[[ Data to use open ]]

-- ==== Sys2Proof/Machine/Fields.lean ====
section
/-! DEFINITION. The addresses of the registers and the places of their fields, from the register tables of spec/
(the rule is cited at each). Addresses are those of the global map R27; a crosspoint window word carries its page as
page × 2^32 above its window address (R132, R137). -/
namespace Sys2Proof.Machine

/-- A field of a register: the register's address and the field's bits hi:lo (R2). -/
structure Fld where
  addr : Nat
  hi : Nat
  lo : Nat
  deriving DecidableEq, Repr

/-- The number of bits of a field. -/
def Fld.width (f : Fld) : Nat := f.hi + 1 - f.lo

/-- The base address of output `o`: 0–3 line (R203), 4–5 headphone, 6–9 speaker (R232). -/
def outBase (o : Nat) : Nat :=
  if o < 4 then 0x890000 + 0x40 * o else if o < 6 then 0x891000 + 0x40 * (o - 4) else 0x892000 + 0x40 * (o - 6)
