-- ==== Sys2Proof/Machine/Speaker.lean ====
section
/-! DEFINITION. The speaker stages: segments, shorts, diagnostics, pilot supervision, PVDD and temperature (chapter 07).
Channel `n` is output `6 + n`. -/
namespace Sys2Proof.Machine

/-- In-service segments of half-bridge `h` of channel `n` (R236). -/
def segFld (n h : Nat) : Fld := if h = 0 then Fld.spkSegpInService n else Fld.spkSegnInService n

/-- Segments retired of half-bridge `h` of channel `n` (R236). -/
def segRetFld (n h : Nat) : Fld := if h = 0 then Fld.spkSegpRetired n else Fld.spkSegnRetired n

/-- The outputs of the stages that stop with channel `n`: its pair when paralleled (R214), the upper one showing OFF. -/
def Dev.stopStages (d : Dev) (n : Nat) : Dev := d.each (d.pairOf (6 + n)) (fun d o => d.enterHiz o)

/-- SEGMENT_FAILING (R215 to R217): segment `seg` of half-bridge `h` of channel `n`, location cell `cell`. -/
def Dev.segFailing (d : Dev) (n h seg cell : Nat) : Dev :=
  let o := 6 + n
  if !d.bit (segFld n h) seg || (d.out o).swap.isSome then d
  else
    match if 2 ≤ d.get (segRetFld n h) then none else [16, 17].find? (fun s => !d.bit (segFld n h) s) with
    | some spare =>
      let d := d.modOut o (fun x => { x with swap := some (h, seg, cell, spare) })
      d.startHold o (if (d.out o).hold = .none then .segment else (d.out o).hold)
    | none =>
      let d := (d.put (Fld.spkStatusHizCauseStage n) 1).happen (Fld.spkEventsFailed n)
      d.stopStages n

/-- SPK_SHORT_TRIP (R219): every segment off at once, latched. -/
def Dev.shortTrip (d : Dev) (n : Nat) : Dev :=
  ((d.put (Fld.spkStatusHizCauseShort n) 1).happen (Fld.spkEventsShort n)).stopStages n

/-- The channels whose output a change on channel `n` concerns: the lower one of a pair (R214). -/
def Dev.lowerOf (d : Dev) (n : Nat) : Nat := ((d.pairOf (6 + n)).head?).getD (6 + n)

/-- SPK_SHORT_CLEARED (R219): EVENTS.short has been cleared; the channel runs the load diagnostic. -/
def Dev.shortCleared (d : Dev) (n : Nat) : Dev :=
  if d.is (Fld.spkEventsShort n) || !d.is (Fld.spkStatusHizCauseShort n) then d
  else
    let o := d.lowerOf n
    if d.outSt o == OutSt.hiz && d.hizCauses o == 16 && (d.out o).ready && !d.released then d.startDiag o else d

/-- A write of 1 to SPKn_CTRL.diag (R220): only in POWERUP, and not on the upper channel of a pair (R214). -/
def Dev.spkDiag (d : Dev) (ag : Agent) (n : Nat) : Dev :=
  let o := 6 + n
  if d.upper o || d.outSt o != OutSt.powerup then d.viol 0 ag (Reg.spkCtrl n) else d.startDiag o

/-- The result of a diagnostic (R220, R237): `pin` is the failing phase 1 (false to ground, true to PVDD), `r` the
measured resistance in 1/16 Ω. -/
def Dev.diagResult (d : Dev) (n : Nat) (pin : Option Bool) (r : Nat) : Nat :=
  match pin with
  | some false => 3
  | some true => 4
  | none =>
    if r < d.get (Fld.spkDiagcfgShortTh n) then 2 else if 16 * d.get (Fld.spkDiagcfgOpenTh n) < r then 1 else 0

/-- DIAG_DONE (R219, R220): the result is written; a short found after a trip latches again, else the latch of the pair
ends. -/
def Dev.diagDone (d : Dev) (n : Nat) (pin : Option Bool) (r : Nat) : Dev :=
  let o := 6 + n
  if d.outSt o != OutSt.diag then d
  else
    let res := d.diagResult n pin r
    let d := d.put (Fld.spkDiagResult n) res
    let d := if pin.isNone then d.put (Fld.spkDiagRMeas n) (min r 0xFFFF) else d
    let d := d.happen (Fld.spkEventsDiagDone n)
    let latched := (d.pairOf o).filter (fun p => d.is (Fld.spkStatusHizCauseShort (p - 6)))
    if latched.isEmpty then d.settleOut o
    else if res = 2 ∨ res = 3 ∨ res = 4 then
      (d.each latched (fun d p => d.happen (Fld.spkEventsShort (p - 6)))).setOutSt o OutSt.hiz
    else (d.each latched (fun d p => d.put (Fld.spkStatusHizCauseShort (p - 6)) 0)).settleOut o

/-- The house rate in Hz (R4, R96). -/
def Dev.houseRate (d : Dev) : Nat :=
  (if d.is Fld.clkPlanFamily then 44100 else 48000) * (if d.get Fld.clkPlanRate = 0 then 1 else 2)

/-- The generator is enabled and its frequency lies between 19.0 kHz and 0.44 fs (R222). -/
def Dev.pilotFreqOk (d : Dev) (g : Nat) : Bool :=
  let inc := d.get (Fld.toneFreqInc g)
  d.is (Fld.toneCfgEn g) && decide (19000 * 2 ^ 32 ≤ inc * d.houseRate) && decide (inc * 100 ≤ 44 * 2 ^ 32)

/-- PILOT_MEASURE (R222, R223): `z` is |Z| in 1/16 Ω, `amps` that the pilot current is at least 5 mA rms. -/
def Dev.pilotMeasure (d : Dev) (n : Nat) (amps : Bool) (z : Nat) : Dev :=
  let o := 6 + n
  if !d.is (Fld.spkPilotEn n) || d.outSt o != OutSt.running || d.upper o then d
  else if !d.pilotFreqOk (d.get (Fld.spkPilotGen n)) then
    (d.put (Fld.spkPilotstatResult n) 5).modOut o (fun x => { x with bad := 0 })
  else
    let res := if !amps then 4 else if z < 8 * d.get (Fld.spkPilotZlo n) then 2
      else if 8 * d.get (Fld.spkPilotZhi n) < z then 3 else 1
    let d := d.put (Fld.spkPilotstatResult n) res
    let d := if amps then d.put (Fld.spkPilotstatZ n) (min z 0xFFFF) else d
    let bad := if res = 1 then 0 else (d.out o).bad + 1
    if res ≠ 1 ∧ d.get (Fld.spkPilotCount n) ≤ bad then
      (d.modOut o (fun x => { x with bad := 0 })).happen (Fld.spkEventsLine n)
    else d.modOut o (fun x => { x with bad := bad })

/-- SPK_PVDD_READY (R225, R238): PVDD has stayed in range; the causes of R225 end and the chains become ready, once the
deferred segment tests have run (R519). -/
def Dev.pvddReady (d : Dev) : Dev :=
  let d := ((d.put Fld.spkPvddReady 1).put Fld.spkPvddLow 0).put Fld.spkPvddHigh 0
  let d := { d with pins := { d.pins with pvdd := true } }
  let d := d.each (List.range 4) (fun d n =>
    (d.put (Fld.spkStatusHizCausePvddLow n) 0).put (Fld.spkStatusHizCausePvddHigh n) 0)
  d.each [6, 7, 8, 9] (fun d o => (d.chainReadyEvent o).leaveHiz o)

/-- PVDD leaves the range (R225): the measured bit, and where the chain condition held every channel off with its cause. -/
def Dev.pvddFault (d : Dev) (bit : Fld) (cause : Nat → Fld) : Dev :=
  let d := d.put bit 1
  let d := { d with pins := { d.pins with pvdd := false } }
  if !d.is Fld.spkPvddReady then d
  else
    let d := d.put Fld.spkPvddReady 0
    let d := d.each (List.range 4) (fun d n => (d.put (cause n) 1).happen (Fld.spkEventsPvdd n))
    d.each [6, 7, 8, 9] (fun d o => (d.modOut o (fun x => { x with ready := false })).enterHiz o)

/-- PVDD_CUTOFF (R225). -/
def Dev.pvddCutoff (d : Dev) : Dev :=
  let d := if bitOf d.pins.low 3 then { d with pwr := { d.pwr with recov := orBit d.pwr.recov 3 } } else d
  d.pvddFault Fld.spkPvddLow Fld.spkStatusHizCausePvddLow

/-- PVDD_OVERVOLTAGE (R225). -/
def Dev.pvddOver (d : Dev) : Dev := d.pvddFault Fld.spkPvddHigh Fld.spkStatusHizCausePvddHigh

/-- The target attenuation at die-2 temperature `t`, in 1/8 °C (R226): in 0.1 dB, a 0.5 dB step per 0.5 °C above 120 °C,
at most 20 dB. -/
def derateTarget (t : Int) : Nat := if t ≤ 960 then 0 else min 200 (5 * ((t - 960) / 4).toNat)

/-- DERATE_STEP (R226): the attenuation moves by at most 0.5 dB up or 0.1 dB down. -/
def Dev.derateStep (d : Dev) (t : Int) : Dev :=
  let d := d.put Fld.spkThermTemp (unsg 12 t)
  let a := d.pins.derate
  let tgt := derateTarget t
  let b := if a < tgt then min tgt (a + 5) else max tgt (a - 1)
  let d := { d with pins := { d.pins with derate := b } }
  let d := d.each (List.range 4) (fun d n => d.put (Fld.spkLimitsDerate n) (b / 5))
  if a = 0 ∧ b ≠ 0 then d.each (List.range 4) (fun d n => d.happen (Fld.spkEventsDerate n)) else d

/-- SPK_THERMAL_SHUTDOWN (R227). -/
def Dev.spkHot (d : Dev) (t : Int) : Dev :=
  let d := d.put Fld.spkThermTemp (unsg 12 t)
  let d := d.each (List.range 4) (fun d n => (d.put (Fld.spkStatusHizCauseThermal n) 1).happen (Fld.spkEventsThermal n))
  d.each [6, 7, 8, 9] (fun d o => d.enterHiz o)

/-- SPK_THERMAL_CLEARED of channel `n` (R227): below 125 °C and EVENTS.thermal cleared. -/
def Dev.spkCooled (d : Dev) (n : Nat) (t : Int) : Dev :=
  let d := d.put Fld.spkThermTemp (unsg 12 t)
  if d.is (Fld.spkEventsThermal n) || !d.is (Fld.spkStatusHizCauseThermal n) || decide (1000 ≤ t) then d
  else (d.put (Fld.spkStatusHizCauseThermal n) 0).leaveHiz (d.lowerOf n)

/-- A finding of the segment tests (R518): spare segment, or a failed channel. -/
def Dev.segBoot (d : Dev) (n h seg cell : Nat) : Dev :=
  if !d.bit (segFld n h) seg then d
  else match if 2 ≤ d.get (segRetFld n h) then none else [16, 17].find? (fun s => !d.bit (segFld n h) s) with
    | some spare =>
      (((d.dropBit (segFld n h) seg).setBit (segFld n h) spare).inc (segRetFld n h)).softRepair (segLoc n h seg cell) 7
        spare true
    | none => ((d.put (Fld.spkStatusHizCauseStage n) 1).happen (Fld.spkEventsFailed n)).setOutSt (6 + n) OutSt.failed

/-- SPK_SEGMENT_TESTS_DEFERRED (R519): PVDD first meets the range; findings are (channel, half-bridge, segment, cell). -/
def Dev.segTests (d : Dev) (fs : List (Nat × Nat × Nat × Nat)) : Dev :=
  if !d.is Fld.repStatusSpkDeferred then d
  else
    let d := d.each fs (fun d f => d.segBoot f.1 f.2.1 f.2.2.1 f.2.2.2)
    let d := d.put Fld.repStatusSpkDeferred 0
    d.each [6, 7, 8, 9] (fun d o => d.chainReadyEvent o)

end Sys2Proof.Machine
end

[[ Data to use closed ]]

Copy each line holding the word "latched" from the listing above.

Expected output |
/-- SPK_SHORT_TRIP (R219): every segment off at once, latched. -/
    let latched := (d.pairOf o).filter (fun p => d.is (Fld.spkStatusHizCauseShort (p - 6)))
    if latched.isEmpty then d.settleOut o
      (d.each latched (fun d p => d.happen (Fld.spkEventsShort (p - 6)))).setOutSt o OutSt.hiz
    else (d.each latched (fun d p => d.put (Fld.spkStatusHizCauseShort (p - 6)) 0)).settleOut o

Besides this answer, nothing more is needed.